A pint-sized powerhouse standing at just 4’11”, Kristin Chenoweth has captivated audiences on stage, big screen, and television. Her many incredible achievements include winning a Tony award for her portrayal of Sally in You’re a Good Man, Charlie Brown, originating the role of Glinda in the musical mega-hit Wicked, and receiving an Emmy for her role of Olive Snook in the ABC series Pushing Daisies. Most recently, Chenoweth has played the boozy but loveable April Rhodes as a recurring guest star on the popular show Glee.
Through all this success, Chenoweth has remembered the ones who chose her and brought her into their family as a baby in Broken Arrow, Oklahoma. “It always goes back to my parents who adopted me, who gave me unconditional love and self-esteem,” Chenoweth told Fox News this past Father’s Day. “I don’t think I’d be where I am without them.” At the time of the interview, Chenoweth was promoting the Father’s Day Frosty Weekend to support the Dave Thomas Foundation for Adoption.
Chenoweth has been an active and vocal advocate for adoption throughout her career, particularly adoption within the United States.
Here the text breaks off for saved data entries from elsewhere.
-- ==== Sys2Proof/Machine/KilnNum.lean ====
section
/-!
DEFINITION. The numbers of a Kiln pass (chapter 11): compositing, the backward pass, gradient records and their reduction. What FP32 makes of an exact value
is `fp32.eval` (log entry 101).
-/

namespace Sys2Proof

/-- −1, 0 or 1. -/
def Fv.sgn (v : Fv) : Fv := if v.lt (Fv.ofInt 0) then Fv.ofInt (-1) else if (Fv.ofInt 0).lt v then Fv.ofInt 1 else Fv.ofInt 0

/-- The magnitude of a value. -/
def Fv.mag (v : Fv) : Fv := if v.lt (Fv.ofInt 0) then v.neg else v

end Sys2Proof

namespace Sys2Proof.Machine
open Sys2Proof

/-! ## Functions in FP32 (R308, R312, R314, R323, R325) -/

/-- e^x, 1 / (1 + e^−x), ln (n / d) and x^n of FP32 patterns. -/
def exp32 (p : Nat) : Nat := fp32.eval (fp32.dec p).exp
def sigmoid32 (p : Nat) : Nat := fp32.eval (fp32.dec p).sigmoid
def lnRat32 (n d : Nat) : Nat := fp32.eval ((Fv.ofRat (n : Nat) d).log2.mul (.fin false ln2Fix fixOne))
def pow32 (p n : Nat) : Nat :=
  fp32.eval (match fp32.dec p with
    | .fin s a b => .fin (s && n % 2 == 1) (a ^ n) (b ^ n)
    | v => v)

/-- −½ d · Σ′⁻¹ · d (R314): by the conic's three values and the offset. -/
def kilnPower (a b c dx dy : Nat) : Nat :=
  let d := fp32.dec
  let t := (((d a).times (d dx).sq).plus ((Fv.ofInt 2).times ((d b).times ((d dx).times (d dy))))).plus ((d c).times (d dy).sq)
  fp32.eval ((Fv.half.times t).neg)

/-! ## Squares and tiles (R312, R313) -/

/-- Whether the square of half-side r about a coordinate overlaps the pixels lo to hi − 1. -/
def spans (c r lo hi : Nat) : Bool :=
  let v := fp32.dec c
  let rr := Fv.ofInt (r : Nat)
  (v.add rr.neg).lt (Fv.ofRat (2 * (hi : Int) - 1) 2) && (Fv.ofRat (2 * (lo : Int) - 1) 2).lt (v.add rr)

/-- Whether every value of a projected primitive is finite. -/
def Prim2.finite (p : Prim2) : Bool :=
  !([p.z, p.mx, p.my, p.ca, p.cb, p.cc, p.alpha, p.colour.1, p.colour.2.1, p.colour.2.2].any fp32.special)

/-- The culls of R312: depth, α₀, and the square outside the image. -/
def Prim2.kept (p : Prim2) (w h : Nat) : Bool :=
  let z := fp32.dec p.z
  !(z.lt (fp32.dec (fp32.ofRat 1 20))) && !((Fv.ofInt 1000).lt z) && !((fp32.dec p.alpha).lt (fp32.dec (fp32.ofRat 1 255)))
    && spans p.mx p.r 0 w && spans p.my p.r 0 h

/-- The 16 × 16 tiles of a w × h image that a primitive's square overlaps. -/
def Prim2.tiles (p : Prim2) (w h : Nat) : Nat :=
  ((List.range (ceilDiv w 16)).filter (fun t => spans p.mx p.r (16 * t) (Nat.min w (16 * t + 16)))).length
    * ((List.range (ceilDiv h 16)).filter (fun t => spans p.my p.r (16 * t) (Nat.min h (16 * t + 16)))).length

/-- The primitives whose instances fit INST_MAX, in block-index order. -/
def capInsts (w h max : Nat) : (used : Nat) → List Prim2 → List Prim2
  | _, [] => []
  | used, p :: ps => let n := p.tiles w h; if used + n ≤ max then p :: capInsts w h max (used + n) ps else []

/-- A tile's list: nearest first, then primitive index, its TILE_MAX nearest. -/
def tileList (l : List Prim2) (tx ty max : Nat) : List Prim2 × Bool :=
  let hit := l.filter (fun p => spans p.mx p.r (16 * tx) (16 * tx + 16) && spans p.my p.r (16 * ty) (16 * ty + 16))
  let o := sortBy (fun (a b : Prim2) => fp32.lt a.z b.z || (!(fp32.lt b.z a.z) && decide (a.prim < b.prim))) hit
  (o.take max, decide (max < o.length))

/-! ## Compositing (R314) -/

/-- What a primitive gives a pixel: the offset of the pixel from its mean, e^power, alpha, and whether the clamp at 0.99 holds it. -/
structure Hit where
  dx : Nat
  dy : Nat
  e : Nat
  alpha : Nat
  top : Bool

/-- A primitive at a pixel; none where the pair is skipped (power > 0, or alpha < 1/255). -/
def Prim2.hit (p : Prim2) (px py : Nat) : Option Hit :=
  let dx := fp32.sub (fp32.ofInt (px : Nat)) p.mx
  let dy := fp32.sub (fp32.ofInt (py : Nat)) p.my
  let power := kilnPower p.ca p.cb p.cc dx dy
  let a := fp32.mul p.alpha (exp32 power)
  let top := fp32.ofRat 99 100
  let alpha := if fp32.lt top a then top else a
  if fp32.lt 0 power || fp32.lt alpha (fp32.ofRat 1 255) then none
  else some { dx := dx, dy := dy, e := exp32 power, alpha := alpha, top := fp32.lt top a }

/-- A pixel on its way through its tile's list. -/
structure Blend where
  t : Nat := 0x3F800000
  c : Nat × Nat × Nat := (0, 0, 0)
  z : Nat := 0
  lsum : List Nat := List.replicate 16 0
  n : Nat := 0
  stop : Bool := false

/-- One pass of the loop of R314; `layer` is the matte layer of the primitive. -/
def Blend.step (b : Blend) (px py : Nat) (p : Prim2) (layer : Nat) : Blend :=
  if b.stop then b
  else
    let b : Blend := { b with n := b.n + 1 }
    match p.hit px py with
    | none => b
    | some h =>
      let rest := fp32.mul b.t (fp32.sub (fp32.ofInt 1) h.alpha)
      if fp32.lt rest (fp32.ofRat 1 10000) then { b with stop := true }
      else
        let w := fp32.mul b.t h.alpha
        let add := fun (v k : Nat) => fp32.add v (fp32.mul w k)
        { b with c := (add b.c.1 p.colour.1, add b.c.2.1 p.colour.2.1, add b.c.2.2 p.colour.2.2), z := add b.z p.z,
                 lsum := setNth b.lsum layer (fp32.add (nth 0 b.lsum layer) w), t := rest }

/-- The opacity A = 1 − T, and whether it reaches one half, where depth is stated. -/
def Blend.opacity (b : Blend) : Nat := fp32.sub (fp32.ofInt 1) b.t
def Blend.deep (b : Blend) : Bool := !fp32.lt b.opacity (fp32.ofRat 1 2)

/-- The pairs of a tile's list that a pixel has blended or skipped: up to the position at which its loop ended. -/
def Blend.passed (b : Blend) (l : List Prim2) : List Prim2 := l.take (b.n - b2n b.stop)

/-! ## The backward pass (R322) -/

/-- A term of the loss at a pixel (R321) and its derivatives over the composited colour, zsum and the final T. -/
structure PxGrad where
  loss : Fv
  c : List Fv
  z : Fv
  t : Fv

/-- A term times a number. -/
def PxGrad.scale (g : PxGrad) (k : Fv) : PxGrad := { loss := g.loss.mul k, c := g.c.map (·.mul k), z := g.z.mul k, t := g.t.mul k }

/-- The backward pass of a pixel on its way: T in front of the pair just done, Σ w × (derivative · value) of the pairs behind, the gradients. -/
structure Back where
  t : Fv
  tail : Fv := Fv.ofInt 0
  out : List (Nat × List Fv) := []

/-- One pair, back to front, with the exact derivative of the forward computation: over mean₂D, conic, α₀, colour and depth. A pair held at
the clamp of 0.99 has a constant alpha; a skipped pair contributes 0. -/
def Back.step (g : PxGrad) (tEnd : Fv) (px py : Nat) (p : Prim2) (b : Back) : Back :=
  match p.hit px py with
  | none => b
  | some h =>
    let d := fp32.dec
    let al := d h.alpha
    let rest := (Fv.ofInt 1).add al.neg
    let t := b.t.div rest
    let w := t.mul al
    let gc := fun k => nth (Fv.ofInt 0) g.c k
    let value := ((((gc 0).mul (d p.colour.1)).add ((gc 1).mul (d p.colour.2.1))).add ((gc 2).mul (d p.colour.2.2))).add (g.z.mul (d p.z))
    let da := (t.mul value).add ((b.tail.add (g.t.mul tEnd)).div rest).neg
    let free := if h.top then Fv.ofInt 0 else da
    let dp := free.mul al
    let x := d h.dx
    let y := d h.dy
    let half := Fv.ofRat (-1) 2
    let two := fun (k v : Nat) => ((d k).mul x).add ((d v).mul y)
    let ten := [dp.mul (two p.ca p.cb), dp.mul (two p.cb p.cc), dp.mul (half.mul (x.mul x)), dp.mul (x.mul y).neg, dp.mul (half.mul (y.mul y)),
      free.mul (d h.e), (gc 0).mul w, (gc 1).mul w, (gc 2).mul w, g.z.mul w]
    { t := t, tail := b.tail.add (w.mul value), out := (p.prim, ten) :: b.out }

/-- The gradients that a pixel gives the primitives of its tile's list, back to front from the kept T and end position. -/
def Blend.back (b : Blend) (l : List Prim2) (g : PxGrad) (px py : Nat) : List (Nat × List Fv) :=
  let tEnd := fp32.dec b.t
  ((b.passed l).foldr (fun p a => a.step g tEnd px py p) ({ t := tEnd } : Back)).out

/-- The sums of a tile in FP32, pixel by pixel: for each primitive of its list, its ten values. -/
def tileGrads (l : List Prim2) (px : List (List (Nat × List Fv))) : List (Nat × List Nat) :=
  l.map (fun q =>
    let mine := px.filterMap (fun o => (o.find? (fun e => e.1 == q.prim)).map (·.2))
    (q.prim, (List.range 10).map (fun k => mine.foldl (fun acc v => fp32.add acc (fp32.enc (nth (Fv.ofInt 0) v k))) 0)))

/-- The 48-byte gradient record: primitive, tile, view, then d_mean 2, d_conic 3, d_alpha 1, d_colour 3, d_depth 1. -/
def gradRecord (prim tile view : Nat) (d : List Nat) : List Byte :=
  leBytes 4 prim ++ leBytes 2 tile ++ leBytes 1 view ++ leBytes 1 0 ++ (List.range 10).flatMap (fun k => leBytes 4 (nth 0 d k))

/-- The fields of a gradient record. -/
def gradPrim (r : List Byte) : Nat := leValue (r.take 4)
def gradTile (r : List Byte) : Nat := leValue ((r.drop 4).take 2)
def gradView (r : List Byte) : Nat := leValue ((r.drop 6).take 1)
def gradVal (r : List Byte) (k : Nat) : Nat := leValue ((r.drop (8 + 4 * k)).take 4)

/-- A primitive's records in (view, tile) order. -/
def gradsOf (recs : List (List Byte)) (prim : Nat) : List (List Byte) :=
  sortBy (fun (a b : List Byte) => decide (gradView a < gradView b) || (gradView a == gradView b && decide (gradTile a < gradTile b)))
    (recs.filter (fun r => gradPrim r == prim))

/-- The sum of records in their order, value by value. -/
def sumGrads (l : List (List Byte)) : List Nat := (List.range 10).map (fun k => l.foldl (fun acc r => fp32.add acc (gradVal r k)) 0)

/-- ‖d_mean‖ of a primitive's reduced gradient (R323). -/
def meanNorm (l : List (List Byte)) : Nat :=
  let d := sumGrads l
  let sq := fun (k : Nat) => let v := fp32.dec (nth 0 d k); v.mul v
  fp32.sqrt ((sq 0).add (sq 1))

end Sys2Proof.Machine
end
In her recent autobiography, A Little Bit Wicked, Chenoweth writes, “It bugs me when I hear about ‘Angelina’s adopted son’ or ‘Rosie’s adopted children’ – as if that word will always separate them instead of binding them together. Angelina’s son and Rosie’s kids and I should get a regular apostrophe-plus-s like everybody else.”
Chenoweth discovered her talent and passion for singing byperforming in local churches. At the age of 12, she was invited to sing a solo in front of the entire Southern Baptist Convention national conference. Chenoweth told Metro Family Magazine, “My parents encouraged me in the talents God gave me. I attribute my success to them giving up their own desires so that I could have piano lessons, so that I could go to ballet, the countless hours spent at play practice. Through encouragement, they helped me believe in myself.”
Not every adopted child becomes an award-winning singer and actress, but the inspiring story of Chenoweth’s adoption is just one example of the deep bond of love between parents and their adopted children. It is also a testament of the power of sacrificial love shown by Chenoweth’s birthmother. Chenoweth is deeply grateful to her birthmother, recognizing that she owes everything to one woman’s brave decision. “Love is not about doggedly clinging to what belongs to you,” Chenoweth reflects in her autobiography, “it’s about finding it in yourself to let go, even when letting go breaks your heart.”